Janet Fish - Tropical Still Life
American, b.1938
Tropical Still Life, 1992
Screenprint, 36 x 42 inches
Edition 26/75
John Szoke Graphics, Inc.
02.021

Gift of William J. Lutz and Karen Wicklund Lutz (MBA '78)

Janet Fish was born in Boston in 1938 to a family of artists. After being raised in Bermuda, she received her MFA from Yale. She took many sculpture classes, then found her calling through painting. She graduated in 1963. Janet Fish then began her search for her own unique style. She began to paint glass bottles and vases. Janet found that she was talented in dissecting the way in which the light broke up the forms. Soon she was painting every glass object she could find. Janet Fish's artwork is unique in that there is no central focal point. Her paintings draw the viewers' eyes through the painting, never resting on a single element. Her earliest paintings were mainly in black and white (Wine and Cheese Glasses, 1975), while her later paintings literally exploded with color.

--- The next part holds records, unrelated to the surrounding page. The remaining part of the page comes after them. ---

/-- R18, R20: a register changes only where R18's table says the instruction writes it; and an instruction that does not
name a register, and does not use it as the stack pointer, neither reads nor writes it: with another value there, it
does the same to everything else. IM and IS are thus inert. -/
def Obligations.RegistersNotNamedAreNeitherReadNorWritten : Prop :=
  ∀ (i : Instr) (s t : State) (r : RegIndex), exec i s = .next t →
    (t.reg r ≠ s.reg r →
      (mnemonicOf i ∈ [.ldi, .ld, .pop, .add, .mul, .inc, .dec] ∧ ∃ a ∈ (operandBytes i).head?, a.toNat = r.val) ∨
      (mnemonicOf i ∈ [.push, .pop, .call, .ret] ∧ r = SP)) ∧
    ((∀ b ∈ i.regOperands, b.toNat ≠ r.val) → ¬(r = SP ∧ mnemonicOf i ∈ [.push, .pop, .call, .ret]) →
      ∀ v, exec i (s.setReg r v) = .next (t.setReg r v))

/-- R35: no data access is out of range: an instruction that executes never raises AddressOutOfRange, whatever the
registers hold. -/
def Obligations.DataAccessesAreNeverOutOfRange : Prop :=
  ∀ (i : Instr) (s t : State), s.status = .running → exec i s = .next t →
    ∀ addr, t.status ≠ .faulted (.addressOutOfRange addr)

/-- R77: a write by the execute part does not change the bytes the step latched, so the step is the instruction of the
bytes before the write, a ST over its own bytes among them; and every later fetch, while nothing writes the cell again,
latches the written byte. -/
def Obligations.WritesReachLaterFetchesOnly : Prop :=
  (∀ (s t : State) (op a b : Byte) (i : Instr), s.status = .running → fetches s op a b →
    decode ⟨op, a, b⟩ = .ok i → step s = .next t →
    exec i s = .next t ∧
    ∀ (x : Nat) (u : State) (l : Latch), memRead x u = memRead x t → fetch u = .ok l →
      (u.pc = x → memRead x t = .ok l.opcode) ∧ (u.pc + 1 = x → memRead x t = .ok l.a) ∧
      (u.pc + 2 = x → memRead x t = .ok l.b)) ∧
  (∀ (s : State) (a b : Byte), s.status = .running → fetches s (opcodeMap .st) a b →
    ∃ t, step s = .next t ∧ t.pc = s.pc + 3 ∧ memRead a.toNat t = .ok b ∧ memSameExcept a.toNat s t)

/-- R43: after the load of an image and any sequence of writes, every cell reads as the last byte written to it, else as
the image's byte, else as 0x00. -/
def Obligations.ReadsReturnTheMostRecentWrite : Prop :=
  ∀ (img : List Byte) (s : State) (ws : List (Byte × Byte)), boot img = some s →
    ∃ t, ws.foldlM (fun s w => memWrite w.1.toNat w.2 s) s = .ok t ∧
      ∀ x, x < 256 → memRead x t =
        .ok (match ws.reverse.find? fun w => decide (w.1.toNat = x) with
          | some w => w.2
          | none => img.getD x 0x00)

/-- The model's memory is plain data in one form (log entry 6): two canonical memories that hold the same 256 bytes
(R27, R32) are the same list. -/
def Obligations.CanonicalMemoryIsItsContents : Prop :=
  ∀ m n : Memory, m.wf → n.wf → (∀ x, x < 256 → m.get x = n.get x) → m = n
end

She thinks of herself as a "painterly realist," primarily interested in light, atmosphere, motion, and lush, saturated color. She has made prints since the early 1970s and is associated with both the American print renaissance and neo-realist movements of the period. In Tropical Still Life, she offers the viewer ripe tropical fruits that spill off an orange glass plate that rests upon a patterned floral tablecloth. A green and yellow parakeet perches on one of the fruits, presiding over a truly Caribbean still life. Lyrical in effect, this still nonetheless joins a traditional western format that sweetly alludes to the transience of life's pleasures.